Наибольшее значение для развития вирусной теории фагов имели работы австралийского бактериолога Ф. Бернета (1929–1936) и венгерского биохимика М. Шлезингера (1932–1936). Вернет установил, что существуют различные фаги, отличающиеся по своим физическим, физиологическим и серологическим свойствам. Он показал, что адсорбция фага на бактерии является специфическим процессом и что фаг может адсорбироваться только определенным участком поверхности клетки (рецептором). Поэтому каждый фаг активен только в отношении ограниченного круга штаммов бактерий. Вернет (1936) описал мутанты бактериофагов. Он разработал также метод определения размножения бактериофага в отдельных бактериальных клетках и доказал, что в зараженной бактериальной клетке накапливаются бактериофаги, которые при лизисе клетки внезапно выделяются в окружающую среду. Шлезингер (1932) путем определения скорости осаждения частиц фагов при центрифугировании определил их размеры (20–90 нм). Сходные величины были установлены У. Элфордом и К. Эндрюсом (1932) при пропускании фагов через бактериальные фильтры с градуированным диаметром пор. Шлезингер (1933) первым установил, что бактериофаг представляет собой нуклеопротеид, состоящий из примерно равных количеств белка и нуклеиновой кислоты, которую он в 1936 г. идентифицировал с помощью реакции Фёльгена как ДНК. Шлезингер (1936) отметил сходство состава активного препарата фага и Хроматина.

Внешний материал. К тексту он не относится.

/-! ## MMA (R231 to R236) -/

/-- TSHAPE's AROWS, BCOLS, KSTRA, KSTRB (R242). -/
def TileState.arows (t : TileState) : Nat := or64 (fld t.tshape 5 0)
def TileState.bcols (t : TileState) : Nat := or64 (fld t.tshape 13 8)
def TileState.kstra (t : TileState) : Nat := fld t.tshape 63 48
def TileState.kstrb (t : TileState) : Nat := fld t.tshape 47 32
/-- The active output rows, with the A row of each (R231, R242). -/
def TileState.activeRows (t : TileState) : List (Nat × Nat) :=
  (List.range 64).filterMap (fun r =>
    let m := t.rowMap.toList.getD r 0
    if m.getLsbD 7 && decide (m.toNat % 64 < t.arows) then some (r, m.toNat % 64) else none)
/-- The start check of one operand: its segment's format, and every byte inside the segment (R232). -/
def State.operandStart (s : State) (pa fmt len : Nat) : Bool :=
  match segOf pa with
  | some (c, n, off) => segFmt (s.segWord c n) == fmt && decide (off + len ≤ segBytes)
  | none => false
/-- The bytes of an operand: the last K-block and the rows or columns of it. -/
def operandLen (kb stride n es : Nat) : Nat := (kb - 1) * stride + n * 32 * es
def State.mmaOk (s : State) (cl : Nat) (c : MatCmd) (t : TileState) (f : Pairing) : Bool :=
  let kb := fld c.c 11 0
  s.operandStart (operandPa cl c.a) f.formats.1 (operandLen kb t.kstra t.arows f.es) &&
  s.operandStart (operandPa cl c.b) f.formats.2 (operandLen kb t.kstrb t.bcols f.es)
/-- One element of an operand, from the bytes consumed. -/
def elemAt (mem : List (Nat × BitVec 8)) (pa es : Nat) : Nat :=
  let b (a : Nat) : Nat := ((mget mem a).getD 0).toNat
  if es = 2 then b pa + 256 * b (pa + 1) else b pa
/-- The scale of the block at an address: its segment's scale store when it has scales, else the uniform scale (R67, R232). A
block that does not start at a multiple of 32 takes the scale of the 32 bytes its first byte lies in (DEDUCED: log entry
72). -/
def State.blockScale (s : State) (mem : List (Nat × BitVec 8)) (pa : Nat) (uniform : BitVec 8) : BitVec 8 :=
  match segOf pa with
  | some (c, n, off) =>
    if segScl (s.segWord c n) then (mget mem (clusterCtlBase c + 0x1000 + 0x400 * n + off / 32)).getD 0 else uniform
  | none => uniform
/-- The 32 contributions of a block to an element (R231, R235). -/
def blockContribs (s : State) (cl : Nat) (r : MatRun) (t : TileState) (f : Pairing) (k row col : Nat) :
    List (Val × FlagBits) :=
  let pa := operandPa cl r.cmd.a + k * t.kstra + row * 32 * f.es
  let pb := operandPa cl r.cmd.b + k * t.kstrb + col * 32 * f.es
  let ka := s.blockScale r.operands pa t.ua
  let kb := s.blockScale r.operands pb t.ub
  (List.range 32).map (fun i => contrib f (elemAt r.operands (pa + i * f.es) f.es) (elemAt r.operands (pb + i * f.es) f.es) ka kb)
/-- Whether a contribution is floored with a remainder (R60). -/
def inexactQ (c : Val) (ref : Int) : Bool :=
  match c with
  | .fin n m e => !(decide (ref ≤ e) || scaled n m e e % (2 ^ (ref - e).toNat : Nat) == 0)
  | _ => false
/-- Whether every order of the contributions gives one result: none can saturate a partial sum (R61), and no NaN or infinity
stands beside an inexact one, which raises NX only when it comes before (R60; log entry 24). -/
def orderFree (el : Acc) (cs : List (Val × FlagBits)) (ref : Int) : Bool :=
  let q := cs.map (fun c => flooredQ c.1 ref)
  let pos := (q.filter (fun x => decide (0 < x))).sum
  let neg := (q.filter (fun x => decide (x < 0))).sum
  let special := cs.any (fun c => match c.1 with
    | .fin .. => false
    | _ => true)
  decide (el.x + pos ≤ satmax false) && decide (satmax true ≤ el.x + neg) && !(special && cs.any (fun c => inexactQ c.1 ref))
/-- An element after a block, the flags, and whether its residues agree (R60, R61, R236). -/
def accBlock (fresh : Nat) (el : Acc) (cs : List (Val × FlagBits)) (ref : Int) : Acc × FlagBits × Bool :=
  let order := if orderFree el cs ref then cs
    else (((List.range cs.length).zip cs).insertionSort (fun a b =>
      Config.accRank fresh a.1 ≤ Config.accRank fresh b.1)).map (fun p => p.2)
  let r := order.foldl (fun (p : Acc × FlagBits) c =>
    let n := accadd p.1 c.1 ref
    (n.1, p.2 ||| n.2 ||| c.2)) (el, 0)
  let sum := (cs.map (fun c => flooredQ c.1 ref)).sum
  let good := r.1.nan || r.1.ovf || resMod r.1.x == resMod (el.rho + sum)
  ({ r.1 with rho := resMod r.1.x }, r.2, good)
/-- Whether a block's row or column comes from a poisoned word (R235). -/
def poisonedRange (poisoned : List Nat) (pa len : Nat) : Bool := poisoned.any (fun w => decide (pa < w + 8 ∧ w < pa + len))
/-- The new elements of a block, by place, computed with free values from `fresh` on (R235, R236). -/
def State.blockElems (s : State) (cl : Nat) (r : MatRun) (f : Pairing) (fresh : Nat) : List (Nat × (Acc × FlagBits × Bool)) :=
  let t := (s.cluster cl).tile r.cmd.tile.val
  t.activeRows.flatMap (fun p => (List.range t.bcols).map (fun c =>
    let i := p.1 * 64 + c
    (i, accBlock (fresh + i) (t.elem i) (blockContribs s cl r t f r.block p.2 c) t.ref)))
/-- The lowest place of a block that mismatches. -/
def mismatchOf (new : List (Nat × (Acc × FlagBits × Bool))) : Option Nat := (new.find? (fun p => !p.2.2.2)).map (fun p => p.1)
/-- One K-block: contributions and residue checks of every active element, and the row poison of its words. A block that
mismatches is computed once more: when it then agrees, the fault was transient and is logged (R235 to R237). -/
def State.mmaBlock (s : State) (cl : Nat) (r : MatRun) (f : Pairing) : State :=
  let t := (s.cluster cl).tile r.cmd.tile.val
  let k := r.block
  let rows := t.activeRows
  let len := 32 * f.es
  let bBad := (List.range t.bcols).any (fun j =>
    poisonedRange r.poisoned (operandPa cl r.cmd.b + k * t.kstrb + j * len) len)
  let poison := rows.foldl (fun b p =>
    if bBad || poisonedRange r.poisoned (operandPa cl r.cmd.a + k * t.kstra + p.2 * len) len then setBit b p.1 true else b)
    (t.rowPoison ||| t.mapPoison)
  let done (s : State) (new : List (Nat × (Acc × FlagBits × Bool))) : State :=
    let flags := new.foldl (fun fl p => fl ||| p.2.2.1) r.flags
    let s := s.modTile cl r.cmd.tile (fun t =>
      new.foldl (fun (t : TileState) p => t.setElem p.1 p.2.1) { t with rowPoison := poison })
    s.setMatRun cl { r with block := k + 1, flags := flags, finished := decide (fld r.cmd.c 11 0 ≤ k + 1) }
  let new := s.blockElems cl r f s.fresh
  match mismatchOf new with
  | none => done { s with fresh := s.fresh + 4096 } new
  | some _ =>
    let again := s.blockElems cl r f (s.fresh + 4096)
    let s := { s with fresh := s.fresh + 8192 }
    match mismatchOf again with
    | none => (done s again).logEntry 1 false 0x19 (loc 7 cl) r.cmd.name.word (BitVec.ofNat 64 k)
    | some i => s.residueFail cl r (rows.map (fun q => q.1)) (i / 64) (i % 64)

/-! ## MST (R244) -/

/-- One store of an MST: address, bytes, value, and X. -/
structure MstStore where
  va : Word
  n : Nat
  data : Nat
  poison : Bool
  deriving DecidableEq, Repr
/-- The elements of a window in ascending row and column order: address, bits, row poison, flags. -/
def mstElems (t : TileState) (c : MatCmd) (f : Target) : List (Nat × Nat × Bool × FlagBits) :=
  (List.range (mstRows c.b)).flatMap (fun i => (List.range (mstCols c.b)).map (fun j =>
    let row := mstRow0 c.b + i
    let r := readout (t.elem (row * 64 + (mstCol0 c.b + j))) t.ref f
    ((c.a.toNat + i * fld c.b 63 32 + j * f.bytes) % 2 ^ 64, r.1, t.rowPoison.getLsbD row, r.2)))
/-- The elements gathered by the aligned 16 bytes they fall in, a later row replacing an earlier: the place, the elements. -/
def gatherFlit : List (Nat × List (Nat × Nat × Bool)) → Nat × Nat × Bool → List (Nat × List (Nat × Nat × Bool))
  | [], e => [(e.1 / 16 * 16, [e])]
  | (w, l) :: r, e => if w = e.1 / 16 * 16 then (w, l.filter (fun x => x.1 != e.1) ++ [e]) :: r else (w, l) :: gatherFlit r e
/-- A word's stores: one of the whole word when every byte of it is written, else one for each element. -/
def wordStores (es w : Nat) (l : List (Nat × Nat × Bool)) : List MstStore :=
  if l.length * es = 8 then
    [⟨BitVec.ofNat 64 w, 8, l.foldl (fun n e => n + e.2.1 * 2 ^ (8 * (e.1 % 8))) 0, l.any (fun e => e.2.2)⟩]
  else l.map (fun e => ⟨BitVec.ofNat 64 e.1, es, e.2.1, e.2.2⟩)
/-- The stores to an aligned 16 bytes: one flit when both its words are whole (R209), else those of each word. -/
def flitStores (es : Nat) (p : Nat × List (Nat × Nat × Bool)) : List (MstStore × Option MstStore) :=
  let lo := wordStores es p.1 (p.2.filter (fun e => decide (e.1 % 16 < 8)))
  let hi := wordStores es (p.1 + 8) (p.2.filter (fun e => decide (8 ≤ e.1 % 16)))
  match lo, hi with
  | [a], [b] => if a.n = 8 ∧ b.n = 8 then [(a, some b)] else [(a, none), (b, none)]
  | _, _ => (lo ++ hi).map (fun x => (x, none))
/-- The stores of an MST. -/
def mstStores (t : TileState) (c : MatCmd) (f : Target) : List (MstStore × Option MstStore) :=
  ((mstElems t c f).foldl (fun m e => gatherFlit m (e.1, e.2.1, e.2.2.1)) []).flatMap (flitStores f.bytes)
/-- The bytes of a store or flit. -/
def flitBytes (p : MstStore × Option MstStore) : Nat := p.1.n + (p.2.map (fun b => b.n)).getD 0
/-- The start check of MST: a destination in a segment that is raw or of the target format, without scales, and inside it. -/
def State.mstOk (s : State) (c : MatCmd) (f : Target) (pa : Nat) : Bool :=
  match segOf pa with
  | none => true
  | some (k, n, off) =>
    let w := s.segWord k n
    let fmt := match f with
      | .ln6 => 2 | .ln8 => 3 | .s8 => 1 | .b16 => 4 | .h16 => 5 | .f32 => 6 | .f64 => 7
    (segFmt w == 0 || segFmt w == fmt) && !segScl w &&
      decide (off + (mstRows c.b - 1) * fld c.b 63 32 + mstCols c.b * f.bytes ≤ segBytes)
/-- A command's progress: the bytes an MST has stored, or the K-blocks done (R396). -/
def State.matProgress (s : State) (cl : Nat) (r : MatRun) : Nat :=
  match Target.ofCode r.cmd.fmt.toNat with
  | some f =>
    if r.cmd.fn = 4 then
      ((mstStores ((s.cluster cl).tile r.cmd.tile.val) r.cmd f).take r.block).foldl (fun n st => n + flitBytes st) 0
    else r.block
  | none => r.block
/-- An aborted command: no tag; the flags it has raised reach its launch (R57), and a record does when one is due (R165,
R421, R422). -/
def State.abortMat (s : State) (cl : Nat) (why : Option HeldFault) : State :=
  match (s.cluster cl).mat.run with
  | none => s
  | some r =>
    let s := match why with
      | some f => s.sendAsync r.cmd.name r.cmd.launch
          (asyncFields s 1 f.cause f.reason (some (matEngine cl)) r.cmd.name r.cmd.launch r.cmd.pc r.cmd.word
            (BitVec.ofNat 64 (s.matProgress cl r)) f.va)
      | none => s
    s.endMat cl r []
/-- A posted store of an MST (R244). -/
def mstAccess (cl : Nat) (c : MatCmd) (st : MstStore) (pa : Nat) : Access :=
  copyAccess (.engine (matEngine cl)) c.sup c.launch c.pc .fk st.va pa st.n st.data false st.poison
/-- One store of a running MST, or one flit, posted; a fault holds the command with its progress (R165, R209, R244). -/
def State.mstStep (s : State) (cl : Nat) (r : MatRun) (f : Target) : State :=
  let c := r.cmd
  let t := (s.cluster cl).tile c.tile.val
  let hold (s : State) (cause reason : Nat) (va : Word) (pa : Nat) : State :=
    (s.setMatRun cl { r with held := some ⟨cause, reason, va⟩ }).holdFault (matEngine cl) (districtOfCluster cl) 1 cause
      reason c.name c.launch c.pc va (BitVec.ofNat 64 pa) (BitVec.ofNat 64 (s.matProgress cl r))
  match (mstStores t c f)[r.block]? with
  | none => s.setMatRun cl { r with finished := true }
  | some (st, hi) =>
    match s.translateEngine c.name.core c.space c.sup .store st.va with
    | (.error e, s) => hold s e.cause (if e.cause = 0x36 then e.detail else 0) st.va e.pa
    | (.ok pa, s) =>
      match s.engineFault pa with
      | some 0x29 => (s.setMatRun cl r).abortMat cl (some ⟨0x29, 0, st.va⟩)
      | some cause => hold s cause 0 st.va pa
      | none =>
        let a := mstAccess cl c st pa
        let send (s : State) : State :=
          match hi.map (fun b => mstAccess cl c b (pa + 8)) with
          | none => s.sendEngine (matEngine cl) a none
          | some b =>
            if takesFlits pa then s.sendEngine (matEngine cl) a (some b)
            else (s.sendEngine (matEngine cl) a none).sendEngine (matEngine cl) b none
        let flags := (mstElems t c f).foldl (fun fl e =>
          if e.1 / 16 = st.va.toNat / 16 then fl ||| e.2.2.2 else fl) r.flags
        (send s).setMatRun cl { r with block := r.block + 1, flags := flags }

Таким образом, к концу 30‑х годов было установлено, что бактериофаги характеризуются автономностью, строго определенными размерами, отличаются от бактерий физиологическими, серологическими свойствами, химическим составом (нуклеопротеиды) и в этом отношении сходны с вирусами растений и животных. Выделение ВТМ в виде кристаллов, обладающих всеми свойствами вируса (У. Стенли, 1935), и выявление его нуклеопротеидной природы (Ф. Боуден, Н. Пири, 1936) указывало на то, что способность вирусов к размножению связана с последней.